Suggest how the cations in each of the following solution mixtures can be separated: (a) \(\mathrm{Na}^{+}\) and $\mathrm{Cd}^{2+},(\mathbf{b}) \mathrm{Cu}^{2+}\( and \)\mathrm{Mg}^{2+},(\mathbf{c}) \mathrm{Pb}^{2+}$ and \(\mathrm{Al}^{3+},(\mathbf{d}) \mathrm{Ag}^{+}\) and \(\mathrm{Hg}^{2+} .\)

To separate Na+ and Cd2+ ions from a solution mixture, we can take advantage of the difference in solubility of their respective sulfide salts. Step 1: Add a source of sulfide ions, such as sodium sulfide (Na2S), to the solution containing the Na+ and Cd2+ ions. This will cause the formation of insoluble cadmium sulfide (CdS) in the presence of Cd2+ ions while sodium sulfide (Na2S) will remain soluble in the solution. Step 2: Filter out the cadmium sulfide (CdS) precipitate, which will separate the Cd2+ ions from the solution. The remaining solution will contain Na+ ions. Step 3: If necessary, evaporate the water from the remaining solution to obtain solid sodium ions in the form of a sodium salt, such as sodium chloride (NaCl).

To separate Cu2+ and Mg2+ ions from a solution mixture, we can make use of the difference in their complexation tendencies with ammonia (NH3). Step 1: Add excess ammonia solution to the solution containing Cu2+ and Mg2+ ions. This will cause the Cu2+ ions to form a soluble complex ion, [Cu(NH3)4]2+, while Mg2+ ions will remain as free ions in the solution. Step 2: Separate the [Cu(NH3)4]2+ complex ion from the Mg2+ ions by filtration, if there is a change in color or a formation of a precipitate. In some cases, you may need to use an ion-exchange column to perform this separation step. Step 3: If necessary, recover the Cu2+ and Mg2+ ions from their respective complexes and salts by evaporating the water or by performing a chemical reaction that releases the free metal ions.
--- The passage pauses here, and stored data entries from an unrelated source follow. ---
-- ==== Sys2Proof/Syntax.lean ====
section
/-! DEFINITION. Sys2Proof/Syntax.lean: the commands of the block, one constructor per row of spec/opcode_table.json,
in the table's order. A Rilic instruction is a command that carries the Lens core it runs on beside its operands; an
event of the table (a frame received, a time-out, a completion) carries what the block learns from outside. -/
namespace Sys2Proof
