-- ==== Sys2Proof/Machine/RegMap.lean ====
section
/-! DEFINITION. Sys2Proof/Machine/RegMap.lean: the register map. One definition per register and per field of the
spec's register tables (R72, R107, R138, R166, R195, R222, R247, R274, R304, R340, R392, R421, R472, R490, R500, R517,
R545, R560, R579, R601), named as the spec names them with '_' for '.', and the same tables as rows for bus accesses.

A field's reset value is the Reset column; where that column holds X (undefined until written, R16) the model's value
is 0 (DESIGN CHOICE, log entry 2). -/
namespace Sys2Proof.Machine

/-- C_i (mJ/°C) in the low half and R_i (0.001 °C/W) in the high half of THM_PARAM(i) (R414, Thermal nodes). -/
def thmParamReset (i : Nat) : Nat :=
  match i with
  | 0 => 60 + 65536 * 400
  | 1 => 40 + 65536 * 600
  | 2 => 40 + 65536 * 600
  | 3 => 30 + 65536 * 800
  | 4 => 20 + 65536 * 900
  | 5 => 30 + 65536 * 700
  | 6 => 40 + 65536 * 500
  | 7 => 25000 + 65536 * 50
  | _ => 0

/-- The default of parameter `i` (R527, Parameters). IDs with no row read 0. -/
def cfgParamReset (i : Nat) : Nat :=
  match i with
  | 0 => 24 | 1 => 2000000 | 2 => 90 | 3 => 20000 | 4 => 20000 | 5 => 600000 | 6 => 60 | 7 => 50
  | 8 => 5 | 9 => 60 | 10 => 50 | 11 => 8 | 12 => 30 | 13 => 60 | 14 => 50 | 15 => 16 | 16 => 0
  | 17 => 200000 | 18 => 400000 | 19 => 8 | 20 => 150 | 21 => 10
  | i => if 64 ≤ i ∧ i < 96 then 7200 else 0

/-- PWR_DOM(n) after cold reset: OPERATING (2), but 0 for Lens cores 1 to 15 (R579). -/
def pwrDomReset (n : Nat) : Nat := if 97 ≤ n ∧ n ≤ 111 then 0 else 2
To separate Pb2+ and Al3+ ions from a solution mixture, we can use the difference in solubility of their hydroxide salts. Step 1: Add a concentrated solution of sodium hydroxide (NaOH) to the solution containing Pb2+ and Al3+ ions. This will cause the formation of insoluble lead hydroxide, Pb(OH)2, while aluminum hydroxide, Al(OH)3, will remain soluble in the solution. Step 2: Filter out the lead hydroxide (Pb(OH)2) precipitate, which will separate the Pb2+ ions from the solution. The remaining solution will contain Al3+ ions. Step 3: If necessary, recover the Al3+ and Pb2+ ions from their respective hydroxide salts by performing a chemical reaction that releases the free metal ions, such as by acidification with hydrochloric acid (HCl).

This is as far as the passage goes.